High MDA level may be the end result of chronic hyperglycemia effect in the development of OS. It is well known that chronic hyperglycemia due to either decreased insulin secretion or insulin resistance leads to excess free radical generation with a consequent lipid peroxidation, depletion of antioxidants, and enhanced OS in T2DM [51]. Hyperglycemia causes the production of free radicals in several ways: firstly, through nonenzymatic generation of advanced glycation end products which are highly reactive, causing cross link formation, trapping of proteins, and lipid peroxidation [52]. Secondly, hyperglycemia generates greater amounts of superoxide anions more than the scavenging capacity of mitochondrial superoxide dismutase [53]. Thirdly, hyperglycemia decreases intracellular NADPH content, resulting in depletion of reduced glutathione [54]. Those together with decreased activity of the antioxidant enzymes by glycation as well as their consumption lead to an increased OS [55]. However, OS produces insulin resistance via inactivation of glucose transporter 4 with subsequent hyperglycemia. Eventually, a vicious circle links hyperglycemia to OS and establishment of micro- and macrovascular complications in T2DM [56].

Based on ROC curve analysis, we found that MIF and MDA had higher sensitivity and specificity than lipid risk factors TG/HDL-C and LDL-C/HDL-C ratio. Although the sensitivity of MDA was higher than that of MIF (100% versus 97%), the specificity of MIF was higher than that of MDA (100% versus 88%).
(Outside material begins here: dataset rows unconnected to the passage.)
-- ==== Sys2Proof/Machine/Regs.lean ====
section
/-! DEFINITION. The BAR0 register file (spec/14 R446 to R452): every register block as it reads and as it takes writes, and the
rows of register accesses. Registers are 32 bits wide; a pair _LO, _HI shows one 64-bit value. -/

namespace Sys2Proof.Machine

/-- What a register reads as: 32 bits, or the low or the high half of a 64-bit value (R449). -/
inductive Reg where
  | word (v : Nat)
  | lo (v : Nat)
  | hi (v : Nat)
deriving DecidableEq, Repr

/-- One register. -/
def rw (o v : Nat) : List (Nat × Reg) := [(o, .word v)]
/-- A _LO and _HI pair. -/
def rp (o : Nat) (v : Word) : List (Nat × Reg) := [(o, .lo v.toNat), (o + 4, .hi v.toNat)]

/-- The register at an offset; one that the table does not list is reserved and reads zero. -/
def regAt (l : List (Nat × Reg)) (o : Nat) : Reg := match l.find? (fun e => e.1 == o) with
  | some e => e.2
  | none => .word 0

/-- Two 16-bit fields. -/
def two16 (hi lo : BitVec 16) : Nat := hi.toNat * 65536 + lo.toNat

/-- A 64-bit statistics counter as a function may see it (R505). -/
def stat (s : State) (fn n : Nat) (v : Word) : Word :=
  if fn != 0 && (gFn s fn).tdi != 2 && !consentStats s n then 0 else v

/-! ## Reads -/

/-- HI_ (R478): the registers of a function. -/
def hiFn (f : Fn) : List (Nat × Reg) :=
  rp 0x00 f.sqBase ++ rp 0x08 f.cqBase ++
  rw 0x10 (b2n f.ringEn * 2 ^ 31 + f.cqLog2.toNat * 256 + f.sqLog2.toNat) ++
  rw 0x14 (f.ringErr.toNat * 256 + f.accCode.toNat) ++ rw 0x18 (two16 f.notT f.dbBad) ++ rw 0x1C (b2n f.ide * 256 + f.tdi.toNat)

/-- Bit n: context n has page requests. -/
def prqPend (s : State) : Word := BitVec.ofNat 64 ((List.range 64).foldl (fun a n => a + (if (gCtx s n).mmu.prq.isEmpty then 0 else 2 ^ n)) 0)

/-- The byte of HI_ that shows the binding of a VF. -/
def vfByte (s : State) (v : Nat) : Nat := if v = 0 then 0 else match (gFn s v).ctx with
  | some n => 128 + n
  | none => 0

/-- HI_: the system registers, from 0x800. -/
def hiSysRegs (s : State) : List (Nat × Reg) :=
  let h := s.hi
  rw 0x800 (h.op.toNat * 2 ^ 28 + h.ctx.toNat * 65536 + h.vf.toNat) ++ rw 0x804 h.handle.toNat ++
  rw 0x808 (b2n h.busy * 256 + h.res.toNat) ++ rp 0x810 (prqPend s) ++ rp 0x818 h.cxChg ++ rw 0x820 h.tmoBar0.toNat ++
  rw 0x824 (h.speed.toNat * 1024 + h.width.toNat * 32 + b2n h.flit) ++
  (List.range 16).flatMap (fun k => rw (0x840 + 4 * k) ((List.range 4).foldl (fun a i => a + vfByte s (4 * k + i) * 256 ^ i) 0))

/-- A_max in ns (R62, R70). -/
def aMaxNs (liveMax : Nat) : Nat := 1500 + 96 * liveMax / 6000

/-- LK_ (R70). -/
def lkRegs (s : State) : List (Nat × Reg) :=
  let t := s.tick
  rw 0x00 s.cfg.tickPeriod ++ rp 0x08 t.pound ++
  rw 0x10 (b2n t.resync * 16 + b2n t.tickinLost * 8 + b2n t.holdover * 4 + b2n t.tickinLock * 2 + b2n (isMaster s)) ++
  rw 0x14 t.skew.toNat ++ rw 0x18 (if isMaster s then s.cfg.chipNum else s.cfg.tickMaster) ++ rw 0x1C t.tickinOfs.toNat ++ rw 0x20 (aMaxNs s.cfg.liveMax)

/-- STATE of a context (R71). -/
def ctxStNum (c : CtxState) : Nat := match c with
  | .free => 0
  | .bound => 1
  | .admitted => 2
  | .running => 3
  | .faulted => 4

/-- CX_ of a context (R71). -/
def cxRegs (c : Ctx) : List (Nat × Reg) :=
  rw 0x00 (b2n c.expert * 128 + ctxStNum c.st) ++ rw 0x04 c.splitMax.toNat ++ rw 0x08 c.ovrCnt.toNat ++ rp 0x10 c.sch.step ++
  rw 0x18 c.live.toNat ++ rp 0x20 c.swin

/-- What the PF sees of a tenant's CX_ (R452): STATE and SWIN. -/
def cxPf (c : Ctx) : List (Nat × Reg) := rw 0x00 (ctxStNum c.st) ++ rp 0x20 c.swin

/-- FW_UPD_ (R95). -/
def updRegs (s : State) : List (Nat × Reg) :=
  let b := s.boot
  rw 0x00 b.cmd.toNat ++ rw 0x04 b.updLen.toNat ++
  rw 0x08 (b.updResult.toNat * 65536 + b.upd.toNat * 4096 + b2n b.fallback * 8 + b2n b.booted * 4 +
    b2n (b.slotA.st == .pending || b.slotB.st == .pending) * 2 + b2n (b.phase == .recovery)) ++
  rw 0x0C b.progress.toNat ++ rw 0x10 s.otp.svnMin.toNat ++ rw 0x14 s.cfg.svn.toNat

/-- The lowest cluster-group clock in force (R587, R604). -/
def clkNow (g : Gov) : Nat := (rangeFrom 1 7).foldl (fun a k => min a (clkOf g k)) (clkOf g 0)

/-- PM_ (R106, R604). -/
def pmRegs (s : State) : List (Nat × Reg) :=
  let p := s.pm
  let g := s.gov
  rw 0x00 p.req.toNat ++ rw 0x04 (b2n p.auto * 256 + p.st.toNat) ++ rw 0x08 p.wakeSrc.toNat ++ rp 0x10 p.slack ++
  rw 0x100 (hbmMax s * 65536 + g.tj.toNat * 256) ++ rw 0x104 (limitW s.cfg * 65536 + g.cardW.toNat) ++
  rw 0x108 (clkNow g * 65536 + g.clkReq % 2048) ++
  rw 0x10C (b2n s.wake.railFault * 8 + b2n s.wake.tripSeen * 4 + b2n g.brake * 2 + b2n g.warn) ++ rw 0x110 (two16 g.brakeCnt g.warnCnt)

/-- BW_ of a function (R479). -/
def bwRegs (f : Fn) : List (Nat × Reg) :=
  rp 0x00 (f.bwAddr.setWidth 64) ++ rw 0x08 (b2n f.bwInc * 2 + b2n f.bwSpace) ++ rw 0x0C (b2n f.bwTaint * 256 + f.bwCode.toNat)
Out of the studied markers, TG/HDL-C ratio had the lowest sensitivity and specificity in identifying diabetic patients at higher risk of developing complications. Thus, high sensitivity and specificity of MIF, MDA, and LDL-C/HDL-C indicate the importance of these parameters as predictors of metabolic disturbances which promote diabetic vascular complications.

5. Conclusion

MIF, MDA, and LDL-C/HDL-C could be predictors of metabolic disturbances which promote vascular complications in T2DM patients and might provide an early sensitive screening tool for optimal management of T2DM patients. Also, targeting MIF by a novel therapy together with antioxidant may guard against the development of diabetic complications. Measurement of MIF and MDA level and calculation of LDL-C/HDL-C in T2DM patients are strongly recommended.

Competing Interests

The authors declare that there are no competing interests regarding the publication of this paper.

Authors’ Contributions

Heba Kamal Morsi and Manar Mohammad Ismail researched literature, conceived the study, gained ethical approval, performed the lab work and data presentation, prepared the paper, and critically reviewed and edited the paper. Heba Kamal Morsi and Hassan Abdelaziz Hassan Gaber were responsible for patient recruitment and data collection. Amani Abdelhamid Elbasmy performed statistical analysis. Heba Kamal Morsi wrote the first draft of the paper. All authors approved the final version of the paper.